One such loyalist, Assistant Treasurer Michael Sukkar, claimed the recent event to which he’d invited the high-profile backbencher was a “standard” branch meeting.

But a leaked video of the event showed Mr Abbott had slammed the government’s “second-best, taxing and spending” budget, and argued that “a party that has to do what’s second-best because the Senate made us do it is a party which needs some help”.

Mr Abbott then encouraged audience members to agitate, because “our first responsibility is to fight so that the existing government, the existing cabinet and the existing prime minister are as good as they possibly can be.”

This confirms there’s an audience for Abbott’s conservative insurgency, but this doesn’t necessarily mean the audience wants Mr Abbott back in the top job.

That moment of truth emerged on Wednesday night when one of Mr Abbott’s most ardent supporters, Sky News’ late night host Paul Murray, asked a live audience in Townsville about the former PM.

The audience was made up of Paul Murray’s regular viewers, so it was representative of nothing more than the 50,000 or so people who tune in to Paul Murray Live each weeknight. To call this bunch right-wingers or conservatives would be an extreme act of understatement.

So Mr Murray was probably expecting a different answer when he polled the audience by a show of hands to indicate their views of Tony Abbott. It started out well, with much of the audience indicating support for Mr Abbott to stay in parliament. A smattering less than that thought the backbencher should “be promoted”.

But to Mr Murray’s demonstrable surprise, almost no-one in the room wanted Mr Abbott to be returned to the prime ministership.

Perhaps this message is starting to sink in. After being surprisingly grilled by another of his tabloid radio enablers this week, Mr Abbott defensively claimed “the last thing I want to do is be difficult”.

And in response to a question at an event in his own electorate, about whether his commentary would deliver government to Labor, the backbencher said it was a fair point “because these things are all a question of balance and judgement and sometimes all of us can get the balance wrong, our judgment can be awry”.

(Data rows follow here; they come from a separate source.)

-- ==== Sys2Proof/Machine/MatrixRun.lean ====
section
/-!
DEFINITION. The matrix queue at work: the value of every command at its turn, its occupancy of the unit, poison and residue, the reports of
a batch, and the completion of a batch (R142 to R145, R151 to R158, R191, R192, R202, R204 to R209, R215 to R231, R401).
-/

namespace Sys2Proof.Machine

/-! ### Occupancy (R202, R401) -/

/-- The ranges that granule or block g of an operand reads. -/
def granuleReads (f : OFmt) (isB : Bool) (src : MatSrc) (depth g : Nat) : List Range :=
  let grp := src.group.isSome
  (if grp then []
   else if nMajor isB grp src.first then
     tabulate f.step (fun i => (lineAddr src.first (f.step * g + i), f.bytes (dRows src.second)))
   else tabulate (dRows src.second) (fun i => (lineAddr src.first i + f.bytes (f.step * g), f.bytes f.step))) ++
  (if f.quant then tabulate (dRows src.second) (fun i => (scaleAt f isB grp src.first src.second depth i g, 3)) else [])

/-- The bytes of ranges that lie in a bank: lines that coincide count each (DESIGN CHOICE, log 80). -/
def bankBytes (rs : List Range) (b : Nat) : Nat :=
  rs.foldl (fun n r => n + (Nat.min (r.1 + r.2) ((b + 1) * 2 ^ 17) - Nat.max r.1 (b * 2 ^ 17))) 0

/-- Cycles of a granule or block. -/
def granuleCycles (f : OFmt) (rs : List Range) : Nat :=
  let n := (List.range 16).foldl (fun m b => Nat.max m (bankBytes rs b)) 0
  Nat.max 1 ((n + 63) / 64) * (if f = .q8 then 2 else 1)

/-- Cycles of a step. -/
def stepCycles (f : OFmt) (a b : MatSrc) (depth : Nat) : Nat :=
  (List.range (depth / f.step)).foldl (fun n g => n + granuleCycles f (granuleReads f false a depth g ++ granuleReads f true b depth g)) 0

/-- Cycles that a command occupies the unit at full rate. -/
def QOp.cycles : QOp → Nat
  | .mma f _ a b n => stepCycles (ofMma f) a b n
  | .mmaq f _ a b n => stepCycles (ofQ f) a b n
  | .mzero _ => 8
  | .mscale _ _ _ => 8
  | .mld _ a dc pl => dRows a.second * ((if dc = .s then 2 else 1) + b2n pl.isSome)
  | .mst _ a dc pl => dRows a.second * ((if dc = .hf ∨ dc = .bf then 1 else 2) + b2n pl.isSome)
  | .smxa _ _ _ p _ _ => 2 * dRows p.second
  | .smxfin _ m _ => Nat.max 1 (popcount m.toNat 32)
  | .smxmerge _ _ m => Nat.max 1 (2 * popcount m.toNat 32)
  | .smxld _ _ m _ => Nat.max 1 ((popcount m.toNat 32 + 7) / 8)
  | .smxst _ _ m _ => Nat.max 1 ((popcount m.toNat 32 + 7) / 8)
  | .smxinit _ _ => 1

/-- The cycle until which a command occupies the unit, the duty of a power limit counted (R2, R392). -/
def State.busyUntil (s : State) (c : Nat) (q : QCmd) : Nat :=
  Nat.max (s.core c).mqBusy q.cycle + (16 * q.op.cycles + (Nat.max 1 s.duty - 1)) / Nat.max 1 s.duty

/-- Whether a command may complete: at least 160 cycles after its issue, its occupancy over, and the stores it follows applied (R192, R202,
R296, R401). -/
def State.mayComplete (s : State) (c : Nat) (q : QCmd) : Bool :=
  decide (Nat.max (q.cycle + 160) (s.busyUntil c q) ≤ (s.core c).cycle) && s.net.all (fun m => !q.after.contains m.id)

/-! ### Poison, residue, reports (R208, R209, R215) -/

/-- TSTAT of POISON_OPERAND with one command more discarded. -/
def moreDiscards (w : Word) : Word := if fld w 7 4 = 15 then w else w + 16

/-- Whether a batch has recorded a report of a cause, be it still pending or not. -/
def Core.hasReported (k : Core) (batch cause : Nat) : Bool := k.reported.contains (batch, cause)

/-- Records a report: one per batch and cause, which belongs to the thread of the first command to raise it; further discards are counted
while it is pending. Of a thread that has ended only POISON_OPERAND is kept, for the task's status (R208, R215). -/
def Core.record (k : Core) (q : QCmd) (cause : Nat) (tstat : Word) : Core :=
  if k.hasReported q.batch cause then
    if cause = Cause.poisonOperand then
      { k with reports := k.reports.map (fun r => if r.batch = q.batch ∧ r.cause = cause then { r with tstat := moreDiscards r.tstat } else r) }
    else k
  else { k with
    reported := k.reported ++ [(q.batch, cause)]
    reports := if q.ctx = noCtx ∧ cause ≠ Cause.poisonOperand then k.reports else k.reports ++ [⟨cause, q.batch, q.ctx, w64 q.pos, tstat⟩] }

/-- A command is discarded whole. A report that reaches no thread marks the task (R26, R208). -/
def State.discardCmd (s : State) (c : Nat) (q : QCmd) (src : Nat) : State :=
  let first := !(s.core c).hasReported q.batch Cause.poisonOperand
  let s := s.modCore c (fun k => k.record q Cause.poisonOperand (w64 (q.op.accs.headD 0 + 8 * src)))
  if first && decide (q.ctx = noCtx) then
    s.modPart (s.tilePart c) (fun p => p.modTask (s.core c).taskId (fun t => { t with lost := true }))
  else s

/-- The effect of a command with its report. -/
def State.doCmd (s : State) (c : Nat) (q : QCmd) : State :=
  let k := s.core c
  let k' := k.complete s.freeCtr q
  let s := if q.hits.isEmpty then s else s.freeNext
  s.setCore c (match k.reportOf q.op with
    | some (cause, en, stat) => if bit q.fpctl en then k'.record q cause (w64 stat) else k'
    | none => k')

/-- The head of the queue leaves it. -/
def State.popCmd (s : State) (c : Nat) (q : QCmd) : State :=
  let until' := s.busyUntil c q
  s.modCore c (fun k => { k with mq := k.mq.drop 1, mqBusy := until' })

/-- A command's turn, for the rows that run one kind of command. A residue that does not agree has no A or B source: bit 3 of its report is 0
(DESIGN CHOICE, log 80). -/
def State.turn (s : State) (c : Nat) (want : QOp → Bool) (res : Residue) : Outcome :=
  match (s.core c).mq with
  | [] => .next s
  | q :: _ =>
    if !want q.op || !s.mayComplete c q then .next s
    else
      let bad := (s.core c).badSource q.op
      let s := s.popCmd c q
      match bad with
      | some src => .next (s.discardCmd c q src)
      | none => match res with
        | .ok => .next (s.doCmd c q)
        | .retried => .next ((s.doCmd c q).tileCheck c 3 true q.pos)
        | .failed => .next ((s.discardCmd c q 0).tileCheck c 3 false q.pos)

/-! ### The rows -/

/-- MMA_STEP_RUN (R216). -/
def execMmaStepRun (c : Nat) (res : Residue) (s : State) : Outcome :=
  s.turn c (fun o => match o with
    | .mma _ _ _ _ _ => true
    | _ => false) res

/-- MMAQ_STEP_RUN (R216). -/
def execMmaqStepRun (c : Nat) (res : Residue) (s : State) : Outcome :=
  s.turn c (fun o => match o with
    | .mmaq _ _ _ _ _ => true
    | _ => false) res

/-- MZERO_RUN (R217). -/
def execMzeroRun (c : Nat) (s : State) : Outcome :=
  s.turn c (fun o => match o with
    | .mzero _ => true
    | _ => false) .ok

/-- MSCALE_RUN (R217). -/
def execMscaleRun (c : Nat) (s : State) : Outcome :=
  s.turn c (fun o => match o with
    | .mscale _ _ _ => true
    | _ => false) .ok

/-- MLD_RUN (R219). -/
def execMldRun (c : Nat) (s : State) : Outcome :=
  s.turn c (fun o => match o with
    | .mld _ _ _ _ => true
    | _ => false) .ok

/-- MST_RUN (R220). -/
def execMstRun (c : Nat) (s : State) : Outcome :=
  s.turn c (fun o => match o with
    | .mst _ _ _ _ => true
    | _ => false) .ok

/-- SMXA_RUN (R227). -/
def execSmxaRun (c : Nat) (s : State) : Outcome :=
  s.turn c (fun o => match o with
    | .smxa _ _ _ _ _ _ => true
    | _ => false) .ok

/-- SMXFIN_RUN (R228). -/
def execSmxfinRun (c : Nat) (s : State) : Outcome :=
  s.turn c (fun o => match o with
    | .smxfin _ _ _ => true
    | _ => false) .ok

/-- SMXMERGE_RUN (R229). -/
def execSmxmergeRun (c : Nat) (s : State) : Outcome :=
  s.turn c (fun o => match o with
    | .smxmerge _ _ _ => true
    | _ => false) .ok

/-- SMXLD_RUN (R230). -/
def execSmxldRun (c : Nat) (s : State) : Outcome :=
  s.turn c (fun o => match o with
    | .smxld _ _ _ _ => true
    | _ => false) .ok

/-- SMXST_RUN (R230). -/
def execSmxstRun (c : Nat) (s : State) : Outcome :=
  s.turn c (fun o => match o with
    | .smxst _ _ _ _ => true
    | _ => false) .ok

/-- SMXINIT_RUN (R231). -/
def execSmxinitRun (c : Nat) (s : State) : Outcome :=
  s.turn c (fun o => match o with
    | .smxinit _ _ => true
    | _ => false) .ok

/-- MATRIX_BATCH_COMPLETE: the earliest closed batch completes once none of its commands is queued or running; its fill is made (R206,
R221). -/
def execMatrixBatchComplete (c : Nat) (s : State) : Outcome :=
  match (s.core c).closed with
  | [] => .next s
  | b :: bs =>
    if (s.core c).mq.any (fun q => q.batch = b.num) then .next s
    else
      let s := s.modCore c (fun k => { k with
        closed := bs, lastBatch := BitVec.ofNat 32 b.num, reported := k.reported.filter (fun r => decide (r.1 ≠ b.num)) })
      .next (match b.fill with
        | none => s
        | some (x, reg) => s.fill c x reg (w64 b.num))

end Sys2Proof.Machine
end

Mr Abbot appeared to concede that he’d eventually have to abandon his civil war, noting that: “At some point in time, whatever misgivings we might have, we swallow them and we get on with the job, which is trying to make sure that the Turnbull-Joyce Coalition government gets re-elected.”

Taken together, these comments make it clear Mr Abbott knows he’s being destructive. He knows that, while his wrecking behaviour plays out well with “the base”, it cruels any chance the government may have for re-election.

Deputy PM Barnaby Joyce said, in rare moment of lucidity this week, “for most people, the best person to control them is themselves”.

This is the best piece of advice that anyone can give Tony Abbott. It’s time for the former PM to control his impulses and shut up, for the good of the party he claims to be fighting for.